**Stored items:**
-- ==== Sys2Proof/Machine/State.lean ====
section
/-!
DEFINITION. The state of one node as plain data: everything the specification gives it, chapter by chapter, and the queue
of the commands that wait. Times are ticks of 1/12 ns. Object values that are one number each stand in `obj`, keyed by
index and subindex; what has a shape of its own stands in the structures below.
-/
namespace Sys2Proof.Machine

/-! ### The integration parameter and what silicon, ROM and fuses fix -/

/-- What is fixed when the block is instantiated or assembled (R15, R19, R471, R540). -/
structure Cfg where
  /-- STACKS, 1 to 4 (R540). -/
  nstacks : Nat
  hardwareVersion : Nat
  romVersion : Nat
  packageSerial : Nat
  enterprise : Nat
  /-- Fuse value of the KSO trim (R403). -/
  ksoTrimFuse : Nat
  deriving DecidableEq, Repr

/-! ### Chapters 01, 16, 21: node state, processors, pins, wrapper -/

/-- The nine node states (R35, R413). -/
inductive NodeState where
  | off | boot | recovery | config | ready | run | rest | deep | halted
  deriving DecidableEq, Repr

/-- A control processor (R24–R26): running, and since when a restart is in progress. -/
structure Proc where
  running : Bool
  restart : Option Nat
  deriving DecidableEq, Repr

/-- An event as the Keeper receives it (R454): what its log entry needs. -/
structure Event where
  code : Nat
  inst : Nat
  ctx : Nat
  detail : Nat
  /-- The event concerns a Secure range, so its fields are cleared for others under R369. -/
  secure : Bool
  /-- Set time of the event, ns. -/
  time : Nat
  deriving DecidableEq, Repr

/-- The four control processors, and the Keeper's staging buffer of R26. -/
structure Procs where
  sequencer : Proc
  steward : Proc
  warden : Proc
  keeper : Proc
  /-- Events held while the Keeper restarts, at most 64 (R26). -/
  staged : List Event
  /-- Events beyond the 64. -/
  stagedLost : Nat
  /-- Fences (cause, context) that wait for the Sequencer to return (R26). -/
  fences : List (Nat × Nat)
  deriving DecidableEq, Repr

**Task instructions:**
Take the line holding "steward : Proc" and all lines after it through the end of the data, and set them down exactly.

**Solution to this problem:**
  steward : Proc
  warden : Proc
  keeper : Proc
  /-- Events held while the Keeper restarts, at most 64 (R26). -/
  staged : List Event
  /-- Events beyond the 64. -/
  stagedLost : Nat
  /-- Fences (cause, context) that wait for the Sequencer to return (R26). -/
  fences : List (Nat × Nat)
  deriving DecidableEq, Repr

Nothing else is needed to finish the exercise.